*Exercise materials:*

/-- `sskip` of an output unit, or of a read ring, one element at a time: `left` are still to skip (Table 6.5). It ends, traps,
parks on a ring word, or stalls until more is at hand; what an output unit has taken is given back if it traps or is interrupted. -/
def State.skipFuel (u : Nat) : Nat → Nat → State → State
  | 0, left, s => (s.modTh fun t => { t with skipLeft := some left }).stall
  | n + 1, left, s =>
    let x := s.th.unit u
    let fin := fun (s : State) => (s.modTh fun t =>
      let drop := fun (t : Thread) (l : Nat) => if (t.unit l).live then t else t.modUnit l fun y => { y with fetched := [], faulted := none, consumed := 0, counted := 0, got := [] }
      { (drop (drop (drop t x.cfg.legA) x.cfg.legB) u) with skipLeft := none, skipFrom := none }).advance
    if left = 0 ∨ (isOutput x.cfg ∧ x.cfg.done) then fin s
    else
      match x.fetched with
      | e :: _ =>
        match e.fault with
        | some f => s.trapAt f.cause f.sub (elemTinfo u false 0 f)
        | none =>
          if x.cfg.kind.toNat = 3 ∧ s.stale e = true then State.skipFuel u n left (s.modTh fun t => t.modUnit u fun y => { y with fetched := [] })
          else
          let s := s.modTh fun t => t.modUnit u fun y => { y with cfg := { y.cfg with rcnt := y.cfg.rpt } }
          State.skipFuel u n (left - 1) (s.commitPop u)
      | [] =>
        if isOutput x.cfg then
          match s.passOne u with
          | (true, s) => State.skipFuel u n left s
          | (false, s) =>
            let need := fun (s : State) (l : Nat) => match (s.th.unit l).legAt with
              | .wait => s.fetchOne l
              | _ => (false, s)
            match need s x.cfg.legA with
            | (true, s) => State.skipFuel u n left s
            | (false, s) =>
              let (more, s) := need s x.cfg.legB
              if more then State.skipFuel u n left s else (s.modTh fun t => { t with skipLeft := some left }).stall
        else
          match s.fetchOne u with
          | (true, s) => State.skipFuel u n left s
          | (false, s) =>
            let s := s.modTh fun t => { t with skipLeft := some left }
            match s.elemPlace u x.cfg false with
            | (.at_ ea ps, s) =>
              let word := (ps.head?.map (·.loc)).getD 0
              if s.remoteFull word then s.parkOn (.ring word)
              else ({ s with feWait := s.feWait ++ [(⟨word, s.cid, s.cur, 3, BitVec.ofNat 6 u, 0, BitVec.ofNat 48 ea, true⟩ : FeWaiter)] }).parkOn (.ring word)
            | (_, s) => s.stall

/-- `sskip` (R173). -/
def execSskip (o : UnitG) (s : State) : Out :=
  s.issue [o.a] fun s =>
    let u := o.u.toNat
    let r := (s.th.unit u).cfg
    s.quiet [u] fun s =>
      let n := (s.g o.a).toNat
      if r.dir = 1 ∨ r.leg ∨ r.kind.toNat = 0 then s.illegal 8
      else if isOutput r ∨ r.kind.toNat = 3 then
        let s := if isOutput r then s.modTh fun t => { t with skipFrom := some (t.skipFrom.getD t.units) } else s
        State.skipFuel u 64 (s.th.skipLeft.getD n) s
      else
        (s.modTh fun t => if n = 0 ∨ r.done then t else t.modUnit u fun x =>
          { x with cfg := x.cfg.setPosition (x.cfg.position + n), fetched := x.fetched.drop n }).advance

/-- `spos` (R173). -/
def execSpos (o : UnitG) (s : State) : Out :=
  s.issue [o.a] fun s =>
    let u := o.u.toNat
    let r := (s.th.unit u).cfg
    s.quiet [u] fun s =>
      if r.leg ∨ r.kind.toNat = 0 ∨ isOutput r then s.illegal 8
      else
      let q := (s.g o.a).toNat
      let t := s.th.modUnit u fun x => { x with
        fetched := [], faulted := none, got := []
        cfg := if r.kind.toNat = 3 then { x.cfg with idx0 := BitVec.ofNat 16 (q % (x.cfg.bound 0 + 1)) } else x.cfg.setPosition q }
      ((s.setTh t).count 0x18 (s.th.readCount - t.readCount)).advance

/-- The record as software sees it: EN says that the register is bound (Table 6.1, R181). -/
def StreamUnit.record (x : StreamUnit) : StreamRec := { x.cfg with en := x.cfg.en && x.live }

/-- The position that `sstat` gives (R173). -/
def StreamUnit.statPos (x : StreamUnit) : Nat :=
  if x.cfg.kind.toNat = 3 then x.cfg.idx 0 else if isOutput x.cfg then x.outCount
  else if x.cfg.done then x.cfg.total else x.cfg.position

def State.sstat (s : State) (o : UnitG) (f : StreamUnit → Nat) : Out :=
  s.issue [o.a] fun s => s.quiet [o.u.toNat] fun s => s.result o.a (BitVec.ofNat 64 (f (s.th.unit o.u.toNat)))

/-- `sstat`, position (R173). -/
def execSstatPos (o : UnitG) (s : State) : Out := s.sstat o StreamUnit.statPos
/-- `sstat`, state (R173). -/
def execSstatSt (o : UnitG) (s : State) : Out := s.sstat o fun x => bits x.record.pack 48 16

/-- `ssave` (R173, R174): five 8-byte stores, behind older `fst` entries without data as other stores are (R138). -/
def State.ssaveAt (s : State) (u : BitVec 2) (ea : Word) : State :=
  s.quiet [u.toNat] fun s =>
    if s.th.fstWaits then s.stall
    else s.access ea { len := 40, align := 8, kind := .record, wr := true, size := 3, words := true } fun s ps =>
      let v := (s.th.unit u.toNat).record.pack
      s.sbPush (ps.zipIdx.flatMap fun (p, i) => sbEntries (ea + BitVec.ofNat 64 (8 * i)) [p] (v / 2 ^ (64 * i)) false s.th.mode) State.advance
/-- `sload` (R173, R174): five 8-byte loads. -/
def State.sloadAt (s : State) (u : BitVec 2) (ea : Word) : State :=
  if (s.th.unit u.toNat).cfg.go then s.illegal 8
  else s.access ea { len := 40, align := 8, kind := .record, rd := true, size := 3, words := true } fun s ps => s.load (.record u) ea ps

/-- `ssave` (R173). -/
def execSsave (o : UnitM) (s : State) : Out := s.issue [o.base] fun s => s.ssaveAt o.u (s.eaM o.base 3 o.off)
/-- `ssave` (R173). -/
def execSsaveL2 (o : UnitX) (s : State) : Out := s.issue (regsX o.base o.ix o.body) fun s => s.ssaveAt o.u (s.eaX o.base o.ix o.body)
/-- `sload` (R173). -/
def execSload (o : UnitM) (s : State) : Out := s.issue [o.base] fun s => s.sloadAt o.u (s.eaM o.base 3 o.off)
/-- `sload` (R173). -/
def execSloadL2 (o : UnitX) (s : State) : Out := s.issue (regsX o.base o.ix o.body) fun s => s.sloadAt o.u (s.eaX o.base o.ix o.body)

end Sys2Proof.Machine
end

*Exercise goal:* Return what is listed above, exactly and completely.

*Worked solution:*
/-- `sskip` of an output unit, or of a read ring, one element at a time: `left` are still to skip (Table 6.5). It ends, traps,
parks on a ring word, or stalls until more is at hand; what an output unit has taken is given back if it traps or is interrupted. -/
def State.skipFuel (u : Nat) : Nat → Nat → State → State
  | 0, left, s => (s.modTh fun t => { t with skipLeft := some left }).stall
  | n + 1, left, s =>
    let x := s.th.unit u
    let fin := fun (s : State) => (s.modTh fun t =>
      let drop := fun (t : Thread) (l : Nat) => if (t.unit l).live then t else t.modUnit l fun y => { y with fetched := [], faulted := none, consumed := 0, counted := 0, got := [] }
      { (drop (drop (drop t x.cfg.legA) x.cfg.legB) u) with skipLeft := none, skipFrom := none }).advance
    if left = 0 ∨ (isOutput x.cfg ∧ x.cfg.done) then fin s
    else
      match x.fetched with
      | e :: _ =>
        match e.fault with
        | some f => s.trapAt f.cause f.sub (elemTinfo u false 0 f)
        | none =>
          if x.cfg.kind.toNat = 3 ∧ s.stale e = true then State.skipFuel u n left (s.modTh fun t => t.modUnit u fun y => { y with fetched := [] })
          else
          let s := s.modTh fun t => t.modUnit u fun y => { y with cfg := { y.cfg with rcnt := y.cfg.rpt } }
          State.skipFuel u n (left - 1) (s.commitPop u)
      | [] =>
        if isOutput x.cfg then
          match s.passOne u with
          | (true, s) => State.skipFuel u n left s
          | (false, s) =>
            let need := fun (s : State) (l : Nat) => match (s.th.unit l).legAt with
              | .wait => s.fetchOne l
              | _ => (false, s)
            match need s x.cfg.legA with
            | (true, s) => State.skipFuel u n left s
            | (false, s) =>
              let (more, s) := need s x.cfg.legB
              if more then State.skipFuel u n left s else (s.modTh fun t => { t with skipLeft := some left }).stall
        else
          match s.fetchOne u with
          | (true, s) => State.skipFuel u n left s
          | (false, s) =>
            let s := s.modTh fun t => { t with skipLeft := some left }
            match s.elemPlace u x.cfg false with
            | (.at_ ea ps, s) =>
              let word := (ps.head?.map (·.loc)).getD 0
              if s.remoteFull word then s.parkOn (.ring word)
              else ({ s with feWait := s.feWait ++ [(⟨word, s.cid, s.cur, 3, BitVec.ofNat 6 u, 0, BitVec.ofNat 48 ea, true⟩ : FeWaiter)] }).parkOn (.ring word)
            | (_, s) => s.stall

/-- `sskip` (R173). -/
def execSskip (o : UnitG) (s : State) : Out :=
  s.issue [o.a] fun s =>
    let u := o.u.toNat
    let r := (s.th.unit u).cfg
    s.quiet [u] fun s =>
      let n := (s.g o.a).toNat
      if r.dir = 1 ∨ r.leg ∨ r.kind.toNat = 0 then s.illegal 8
      else if isOutput r ∨ r.kind.toNat = 3 then
        let s := if isOutput r then s.modTh fun t => { t with skipFrom := some (t.skipFrom.getD t.units) } else s
        State.skipFuel u 64 (s.th.skipLeft.getD n) s
      else
        (s.modTh fun t => if n = 0 ∨ r.done then t else t.modUnit u fun x =>
          { x with cfg := x.cfg.setPosition (x.cfg.position + n), fetched := x.fetched.drop n }).advance

/-- `spos` (R173). -/
def execSpos (o : UnitG) (s : State) : Out :=
  s.issue [o.a] fun s =>
    let u := o.u.toNat
    let r := (s.th.unit u).cfg
    s.quiet [u] fun s =>
      if r.leg ∨ r.kind.toNat = 0 ∨ isOutput r then s.illegal 8
      else
      let q := (s.g o.a).toNat
      let t := s.th.modUnit u fun x => { x with
        fetched := [], faulted := none, got := []
        cfg := if r.kind.toNat = 3 then { x.cfg with idx0 := BitVec.ofNat 16 (q % (x.cfg.bound 0 + 1)) } else x.cfg.setPosition q }
      ((s.setTh t).count 0x18 (s.th.readCount - t.readCount)).advance

/-- The record as software sees it: EN says that the register is bound (Table 6.1, R181). -/
def StreamUnit.record (x : StreamUnit) : StreamRec := { x.cfg with en := x.cfg.en && x.live }

/-- The position that `sstat` gives (R173). -/
def StreamUnit.statPos (x : StreamUnit) : Nat :=
  if x.cfg.kind.toNat = 3 then x.cfg.idx 0 else if isOutput x.cfg then x.outCount
  else if x.cfg.done then x.cfg.total else x.cfg.position

def State.sstat (s : State) (o : UnitG) (f : StreamUnit → Nat) : Out :=
  s.issue [o.a] fun s => s.quiet [o.u.toNat] fun s => s.result o.a (BitVec.ofNat 64 (f (s.th.unit o.u.toNat)))

/-- `sstat`, position (R173). -/
def execSstatPos (o : UnitG) (s : State) : Out := s.sstat o StreamUnit.statPos
/-- `sstat`, state (R173). -/
def execSstatSt (o : UnitG) (s : State) : Out := s.sstat o fun x => bits x.record.pack 48 16

/-- `ssave` (R173, R174): five 8-byte stores, behind older `fst` entries without data as other stores are (R138). -/
def State.ssaveAt (s : State) (u : BitVec 2) (ea : Word) : State :=
  s.quiet [u.toNat] fun s =>
    if s.th.fstWaits then s.stall
    else s.access ea { len := 40, align := 8, kind := .record, wr := true, size := 3, words := true } fun s ps =>
      let v := (s.th.unit u.toNat).record.pack
      s.sbPush (ps.zipIdx.flatMap fun (p, i) => sbEntries (ea + BitVec.ofNat 64 (8 * i)) [p] (v / 2 ^ (64 * i)) false s.th.mode) State.advance
/-- `sload` (R173, R174): five 8-byte loads. -/
def State.sloadAt (s : State) (u : BitVec 2) (ea : Word) : State :=
  if (s.th.unit u.toNat).cfg.go then s.illegal 8
  else s.access ea { len := 40, align := 8, kind := .record, rd := true, size := 3, words := true } fun s ps => s.load (.record u) ea ps

/-- `ssave` (R173). -/
def execSsave (o : UnitM) (s : State) : Out := s.issue [o.base] fun s => s.ssaveAt o.u (s.eaM o.base 3 o.off)
/-- `ssave` (R173). -/
def execSsaveL2 (o : UnitX) (s : State) : Out := s.issue (regsX o.base o.ix o.body) fun s => s.ssaveAt o.u (s.eaX o.base o.ix o.body)
/-- `sload` (R173). -/
def execSload (o : UnitM) (s : State) : Out := s.issue [o.base] fun s => s.sloadAt o.u (s.eaM o.base 3 o.off)
/-- `sload` (R173). -/
def execSloadL2 (o : UnitX) (s : State) : Out := s.issue (regsX o.base o.ix o.body) fun s => s.sloadAt o.u (s.eaX o.base o.ix o.body)

end Sys2Proof.Machine
end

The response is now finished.